Government structure
- Branches: Three branches (Executive, Legislature and Judiciary) plus constitutionally autonomous organizations
- Chambers: One (originally and until 2026) Two (Senate, Chamber of Deputies, since 2026)
- Executive: President–led administration and their Cabinet of Ministers
- Judiciary: Supreme Court of Peru Constitutional Court of Peru National Jury of Elections

History
- Amendments: 30 constitutional reformation laws (1995-2024)
- Last amended: 11 December 2024; 21 months ago (29th and 30th)
- Author: Democratic Constituent Congress
- Signatories: President Alberto Fujimori (signature erased) Members of the Cabinet of Ministers Members of the Democratic Constituent Congress
- Supersedes: Constitution of Peru (1979)
- Constitución Política de la República del Perú at Spanish Wikisource

= Constitution of Peru =

Supreme law of Peru

The Political Constitution of the Republic of Peru (Constitución Política del Perú; Southern Quechua: Perú Suyu Hatun Kamay Pirwa 1993) is the supreme law of Peru. The current constitution, enacted on 31 December 1993, is Peru's fifth in the 20th century and replaced the 1979 Constitution. The Constitution was drafted by the Democratic Constituent Congress that was convened by President Alberto Fujimori during the Peruvian Constitutional Crisis of 1992 that followed his 1992 self-coup and dissolution of Congress, and was promulgated on 29 December 1993. A Democratic Constitutional Congress (CCD) was elected in 1992, and the final text was approved in a 1993 referendum. The Constitution was primarily created by Fujimori and supporters without the participation of any opposing entities.
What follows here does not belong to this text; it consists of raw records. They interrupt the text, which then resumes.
-- ==== Sys2Proof/Laws/Decode.lean ====
section
/-! SUPPORT. The decoder on each kind of first byte, and the lengths of its parts. -/

namespace Sys2Proof

@[simp] theorem bytes64_length (v : BitVec 64) : (bytes64 v).length = 8 := rfl

@[simp] theorem decode_nil : decode [] = .hold := rfl
@[simp] theorem decode_init (rest : List Byte) : decode (0x01 :: rest) = .command .init rest := rfl
@[simp] theorem decode_final (rest : List Byte) : decode (0x03 :: rest) = .command .final rest := rfl
@[simp] theorem decode_update (rest : List Byte) : decode (0x02 :: rest) = decodeUpdate rest := rfl

/-- A reserved opcode byte is a command of one byte (R44). -/
theorem decode_reserved {op : Byte} (h1 : op ≠ 0x01) (h2 : op ≠ 0x02) (h3 : op ≠ 0x03)
    (rest : List Byte) : decode (op :: rest) = .command (.reserved op) rest := by
  rw [decode, if_neg h1, if_neg h3, if_neg h2]

/-- What the first byte decides (R39, R43). -/
theorem decode_cons_cases (op : Byte) (rest : List Byte) :
    (op = 0x01 ∧ decode (op :: rest) = .command .init rest) ∨
    (op = 0x03 ∧ decode (op :: rest) = .command .final rest) ∨
    (op = 0x02 ∧ decode (op :: rest) = decodeUpdate rest) ∨
    ((op ≠ 0x01 ∧ op ≠ 0x02 ∧ op ≠ 0x03) ∧ decode (op :: rest) = .command (.reserved op) rest) := by
  by_cases h1 : op = 0x01
  · exact .inl ⟨h1, by rw [h1, decode_init]⟩
  by_cases h3 : op = 0x03
  · exact .inr (.inl ⟨h3, by rw [h3, decode_final]⟩)
  by_cases h2 : op = 0x02
  · exact .inr (.inr (.inl ⟨h2, by rw [h2, decode_update]⟩))
  exact .inr (.inr (.inr ⟨⟨h1, h2, h3⟩, decode_reserved h1 h2 h3 rest⟩))

/-- The two outcomes of reading UPDATE's operands (R43). -/
theorem decodeUpdate_cases (body : List Byte) :
    (decodeUpdate body = .hold ∧
      (body.length < 8 ∨ body.length < 8 + (be64 (body.take 8)).toNat)) ∨
    (8 + (be64 (body.take 8)).toNat ≤ body.length ∧
      decodeUpdate body = .command (.update ((body.drop 8).take (be64 (body.take 8)).toNat))
        ((body.drop 8).drop (be64 (body.take 8)).toNat)) := by
  unfold decodeUpdate
  split
  · exact .inl ⟨rfl, .inl ‹_›⟩
  · simp only [List.length_drop]
    split
    · exact .inl ⟨rfl, .inr (by omega)⟩
    · exact .inr ⟨by omega, rfl⟩

namespace Machine

@[simp] theorem encodeAll_nil : encodeAll [] = [] := rfl
@[simp] theorem encodeAll_cons (i : Instr) (cmds : List Instr) :
    encodeAll (i :: cmds) = encode i ++ encodeAll cmds := rfl

end Machine

end Sys2Proof
end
The 1993 Constitution of Peru differed originally from the 1979 Constitution in that it gave greater power to the president. For example, it allowed for reelection, reduced the bicameral 240-member congress to a unicameral 120 Congress of the Republic, not only affirmed the president's power to veto found in the 1979 Constitution, but also gave him the power to use a line item veto, and mandated that all tax laws receive prior approval by the Ministry of Economics and Finance. While the Constitution of 1979 allowed the president to dissolve the Congress after it censured prime ministers three times, the 1993 constitution allows the president to do so after only two censures. The Constitution allows the president to decree laws as long as they first inform the Congress of their intent to do so. If the president dissolves Congress, the Constitution gives them the power to rule until the election of a new Congress within a four-month timeline, during which time the Standing Committee of the dissolved Congress will remain functioning. Following the ouster of President Alberto Fujimori, the Constitution was amended to bar the president from immediate re-election, a status quo that had prevailed for most of the time since the Great Depression. Subsequent constitutional amendments, laws of Congress, and Constitutional Court rulings have further changed the rules of interaction among branches of government.
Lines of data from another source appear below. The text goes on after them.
/-! ### The blocks of PAD -/

theorem blocks_of_block {b : List Byte} (h : b.length = 64) : blocks b = [b] := by
  simpa [blocks_of_short] using blocks_block_append b [] h

/-- A tail up to 55 bytes leaves room for 0x80 and the bit count: one block (R61). -/
theorem pad_of_le {tail : List Byte} (total : BitVec 64) (h : tail.length ≤ 55) :
    pad tail total = [padBytes tail total] := by
  have hlen : (padBytes tail total).length = 64 := by rw [padBytes_length total (by omega), if_pos h]
  rw [← blocks_padBytes total (by omega), blocks_of_block hlen]

/-- The zero fill after a longer tail fills the block up and then the next one to its last 8 bytes (R61). -/
theorem padBytes_of_gt {tail : List Byte} (total : BitVec 64) (h : 55 < tail.length)
    (h' : tail.length ≤ 63) :
    padBytes tail total = (tail ++ [0x80] ++ List.replicate (63 - tail.length) 0x00) ++
      (List.replicate 56 0x00 ++ bytes64 (total * 8)) := by
  have fill : zeroFill tail.length = (63 - tail.length) + 56 := by rw [zeroFill_of_gt h h']; omega
  rw [padBytes, fill, List.replicate_add]
  simp only [List.append_assoc]

/-- A tail of 56 to 63 bytes takes two blocks (R61). -/
theorem pad_of_gt {tail : List Byte} (total : BitVec 64) (h : 55 < tail.length) (h' : tail.length ≤ 63) :
    pad tail total = [tail ++ [0x80] ++ List.replicate (63 - tail.length) 0x00,
      List.replicate 56 0x00 ++ bytes64 (total * 8)] := by
  have first : (tail ++ [0x80] ++ List.replicate (63 - tail.length) (0x00 : Byte)).length = 64 := by
    rw [List.length_append, List.length_append, List.length_replicate, List.length_singleton]; omega
  rw [← blocks_padBytes total h', padBytes_of_gt total h h', blocks_block_append _ _ first,
    blocks_of_block rfl]

/-- PAD only cuts the padded tail into blocks (R59). -/
theorem flatten_pad {tail : List Byte} (total : BitVec 64) (h : tail.length ≤ 63) :
    (pad tail total).flatten = padBytes tail total := by
  by_cases one : tail.length ≤ 55
  · rw [pad_of_le total one, List.flatten_singleton]
  · have two : 55 < tail.length := by omega
    rw [pad_of_gt total two h, padBytes_of_gt total two h, List.flatten_cons, List.flatten_singleton]

/-- Settles O18, with the two blocks of a long tail written out by `pad_of_gt`. -/
theorem padLayout : Obligations.PadLayout := fun _ total h =>
  ⟨fun _ => length_of_mem_pad h, pad_length total h, flatten_pad total h,
    fun long => pad_of_gt total long h⟩

/-! ### The bit count -/

/-- The last block is 56 bytes and then the bit count, in the one-block and in the two-block case (R62). -/
theorem exists_getLast?_pad {tail : List Byte} (total : BitVec 64) (h : tail.length ≤ 63) :
    ∃ start : List Byte, start.length = 56 ∧
      (pad tail total).getLast? = some (start ++ bytes64 (total * 8)) := by
  by_cases one : tail.length ≤ 55
  · refine ⟨tail ++ [0x80] ++ List.replicate (zeroFill tail.length) 0x00, ?_, ?_⟩
    · rw [zeroFill_of_le one, List.length_append, List.length_append, List.length_replicate,
        List.length_singleton]
      omega
    · rw [pad_of_le total one]; rfl
  · refine ⟨List.replicate 56 0x00, List.length_replicate, ?_⟩
    rw [pad_of_gt total (by omega) h]; rfl

/-- Settles O19: the bit count ends the last block, and 8 times the bound is still below 2^64. -/
theorem padLengthSuffix : Obligations.PadLengthSuffix := by
  intro tail total h bounded
  have bits : total.toNat * 8 ≤ 2 ^ 64 - 8 := by unfold Config.maxMsgBytes at bounded; omega
  obtain ⟨start, hstart, last⟩ := exists_getLast?_pad total h
  refine ⟨⟨_, last, List.drop_left' hstart⟩, ?_, bits⟩
  exact BitVec.toNat_mul_of_lt (show total.toNat * 8 < 2 ^ 64 by omega)

/-! ### An empty tail -/

/-- The buffer holds as many bytes as the message has after its full blocks (R26, R65). -/
theorem HoldsMessage.bufLen_val {m : List Byte} {c : Context} (h : HoldsMessage m c) :
    c.bufLen.val = m.length % 64 := by
  rw [← pendingBytes_length, h.pending, messageTail_length]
To December 2024, the current Constitution of Peru had been subject to 30 amendments since 1995, most of which had been approved by Congress supermajority votes, and just 3 of those amendments had been ratified by a 2018 referendum. Since the 2020 Peruvian protests, calls for the creation of a constituent assembly have been made in Peru, with the majority of Peruvians showing approval of a new constitution in 2023.

==History==
Peru has had twelve constitutions (1823, 1826, 1828, 1834, 1839, 1856, 1860, 1867, 1920, 1933, 1979 and 1993), four provisional statutes (1821, 1855, 1879 and 1883) and one confederate constitution during Peru–Bolivian Confederation (1837).

===1823 Constitution===
The Political Constitution of the Peruvian Republic (Constitución Política de la República Peruana) was written by the first Constituent Congress of Peru and promulgated by President José Bernardo de Tagle on November 12, 1823. It was almost completely suspended in order to allow Simón Bolívar's campaign to be planned carefully. It was re-established on June 11, 1827, and abolished the next year.

===1826 Constitution===

The Constitution for the Peruvian Republic (Constitución para la República Peruana), also known as the Lifetime Constitution (Constitución Vitalicia) was written by Simón Bolívar and promulgated by a government council led by Andrés de Santa Cruz. It was similar to the Bolivian constitution, and a planned Colombian constitution, with the three countries being part of Bolívar's intent to establish a Federation in South America. The anti-Bolivarian sentiment that erupted in Peru at the time suspended the constitution after 49 days, with the 1823 constitution being re-established the next year.

===1828 Constitution===
The Political Constitution of the Peruvian Republic (Constitución Política de la República Peruana) was promulgated on March 18, 1828, by President José de la Mar. Despite its short duration, its importance lies in the fact that it laid the constitutional foundations of Peru, serving as a model for the following constitutions, for almost a century.

===1834 Constitution===
The Political Constitution of the Peruvian Republic (Constitución Política de la República Peruana) was approved by the National Convention in Lima and promulgated on June 10, 1834, by provisional president Luis José de Orbegoso. This document legally paved the way for the federation of Peru with Bolivia, and was soon abolished due to the establishment of the Peru–Bolivian Confederation, which itself established two constitutions for its constituent countries of North Peru and South Peru.

===1836 Constitutions===

After political instability in Peru and a coup d'état in 1835, a civil war broke out between newly self-declared president Felipe Santiago Salaverry and constitutional president Luis José de Orbegoso, who allowed Bolivian president Andrés de Santa Cruz to send his troops through the Peruvian border. After the latter's triumph in 1836, assemblies were soon established to make way for the creation of the Confederation, an idea that had been floating around since the era of independence.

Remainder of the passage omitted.